Jero, hi!
That's cute! I remember when we came out my daughter had done research before I came on this site. I lurked for a long time and was afraid to join in.
She said, " Mom. JWs are a cult by all that I've read." I was still in denial I guess. Cult = Satan stuff. Drinking poisoned Kool-Aid. Going off to outer space. You know the stereotypes.
But you know what? As I've learned the FACTS about the WTB$TS I'm convinced that this is a cult. They follow men. Control in every aspect of your life. You'll be nothing and die if you leave. Etc. Etc. Encouraging people to stay away from anyone who disagrees w/the WT thinking.

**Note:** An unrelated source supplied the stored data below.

/-- R292, R293, R295 to R298, R314: receiving. A DATA telegram with the right context, a sequence 1 to WIN past the last one and an
echo inside the time expectation is accepted, whole: its payload, sequence and echo are kept and its data is valid; what is no
telegram is a dropped stitch of the session it names.

R315: a write frame at CSL_HL_RX queues one telegram of at most 76 bytes for the session unit, which takes what waits in each B cycle;
a full queue of 16 loses it with overflow, and a frame of another length is an unknown telegram. A 20-word read at CSL_HL_TX answers
the oldest outgoing telegram, its length and the valid flag first, and removes it; with none queued it answers zeros and changes
nothing.

The model's own choices that it rests on: log entries 49 and 52. -/
def Obligations.SessionQueues : Prop :=
  (∀ (n : Fin 256) (i : Fin 2) (d : Nat) (echo : Half) (pl bs : List Byte) (s : State), cslAwake s = true → ethOn s i = true →
     let x := s.csl.s[n]
     let from_ := fun (bs : List Byte) => Instr.ethDatagramRx i ⟨x.addr, x.addr2.extractLsb' 0 16, s.csl.udpPort, bs, false⟩ true
     (∀ m : Fin 256, ((s.csl.s[m]).present = true ∧ (s.csl.s[m]).transport = 0 ∧ (s.csl.s[m]).iface = i ∧ (s.csl.s[m]).addr = x.addr ∧
         (s.csl.s[m]).addr2.extractLsb' 0 16 = x.addr2.extractLsb' 0 16 ∧ (s.csl.s[m]).conn = x.conn) ↔ m = n) →
       (∀ sent : DWord, x.st = .run → 1 ≤ d → d ≤ x.win → pl.length = x.rxLen → pl.length ≤ 64 →
         let q := x.l + BitVec.ofNat 32 d
         let e := echoSeq x.tx echo
         x.eAcc ≤ e → x.times[(x.tx - e).toNat]? = some sent → since s sent ≤ x.te →
         ∃ u, exec (from_ (telegram x.peer s.csl.id x.inc (hi16 q) 3 x.conn (lo16 q) echo pl)) s = .next u ∧
           u.csl.s[n] = { x with run := 0, l := q, acc := q, eAcc := e, accAt := some sent, payload := pl, fresh := true } ∧
           (u.csl.s[n]).valid s.t.tbA = true ∧ onlySession n s u) ∧
       (teleConn bs = some x.conn → wellFormedTele bs = false →
         ∃ u, exec (from_ bs) s = .next u ∧ (u.csl.s[n]).dropped = satInc x.dropped ∧
           (u.csl.s[n]).payload = x.payload ∧ (u.csl.s[n]).l = x.l ∧ onlySession n s u)) ∧
  (∀ (bs : List Byte) (ws : List Word) (b : BInputs) (s : State),
     (ctrlServed s = true →
       (bs.length ≤ 76 →
         (s.csl.hlRx.length < 16 → exec (.hlRxWrite (BitVec.ofNat 32 bs.length) (bytesWords bs)) s = .next { s with csl := { s.csl with hlRx := s.csl.hlRx ++ [bs] } }) ∧
         (16 ≤ s.csl.hlRx.length → exec (.hlRxWrite (BitVec.ofNat 32 bs.length) (bytesWords bs)) s = .next { s with csl := { s.csl with rxOvf := true } })) ∧
       (∀ head : Word, ws.length ≠ (fld head 6 0 + 3) / 4 →
         exec (.hlRxWrite head ws) s = .next { s with csl := { s.csl with unknown := s.csl.unknown.upd 2 satInc } })) ∧
     (s.live → s.pwr.good = true → s.pwr.hldBad = false → s.hld.loadMode = false → s.hld.devFault = false → s.hld.fatal = false →
       s.hld.releaseSeen = false → s.sys.stage = .none → s.sys.fallDue = false → s.sys.holding = false → b.parity = false →
       ∃ u, exec (.bCycle b) s = .next u ∧ u.csl.hlRx = [])) ∧
  (∀ (bs : List Byte) (q : List (List Byte)) (s : State), ctrlServed s = true →
     (s.csl.hlTx = bs :: q → exec .hlTxRead s = .next { s with
       csl := { s.csl with hlTx := q }
       link := { s.link with rdata := (at_ bs.length 0 ||| at_ 1 7) :: bytesWords bs ++ List.replicate (19 - (bytesWords bs).length) 0 } }) ∧
     (s.csl.hlTx = [] → exec .hlTxRead s = .next { s with link := { s.link with rdata := List.replicate 20 0 } }))

/-! ## The string carrier -/

/-- Nothing outside port `p` of the carrier, the result of CSC_CMD and what the event fabric and the settings store hold differs. -/
def Sys2Proof.Machine.onlySkein (p : Fin 4) (s u : State) : Prop :=
  (∀ q : Fin 4, q ≠ p → u.csc.p[q] = s.csc.p[q]) ∧ u.mem = s.mem ∧ u.sys = s.sys ∧ u.sin = s.sin ∧ u.sout = s.sout ∧
  u.hld = s.hld ∧ u.alp = s.alp ∧ u.csl = s.csl ∧ u.otp = s.otp ∧ u.t = s.t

Peace to you Jero. Enjoy being out and living life to its fullest. Enjoy the company of those "terrible, godless worldly people"!
Juni
Jero you said how you feel which I respect:
I've spent the first third of my life in a cult! I'm laughing - I think it's hilarious
When I realized how much time I wasted - 21 years and putting my kids through hell - I cried and cried. The guilt led me to the point of suicide. And then I got help. I've had many talks w/my kids who told me, "Mom. We know you did what you thought was best." That made me feel a little better and I love them to pieces for being so forgiving. But to this day, I still have a hard time forgiving myself and wasting so much precious time when they were growing up w/o enjoying holidays and putting up w/crap from other kids and teachers, and not having worldly friends.
That is why I spend a lot of my time with them and their families (my grandkids). I feel "alive" once again and now enjoying life, peaceful times and self-worth. All of that was taken away before from this religion. It's something that I have to continually remind myself that we will be o.k. We will survive.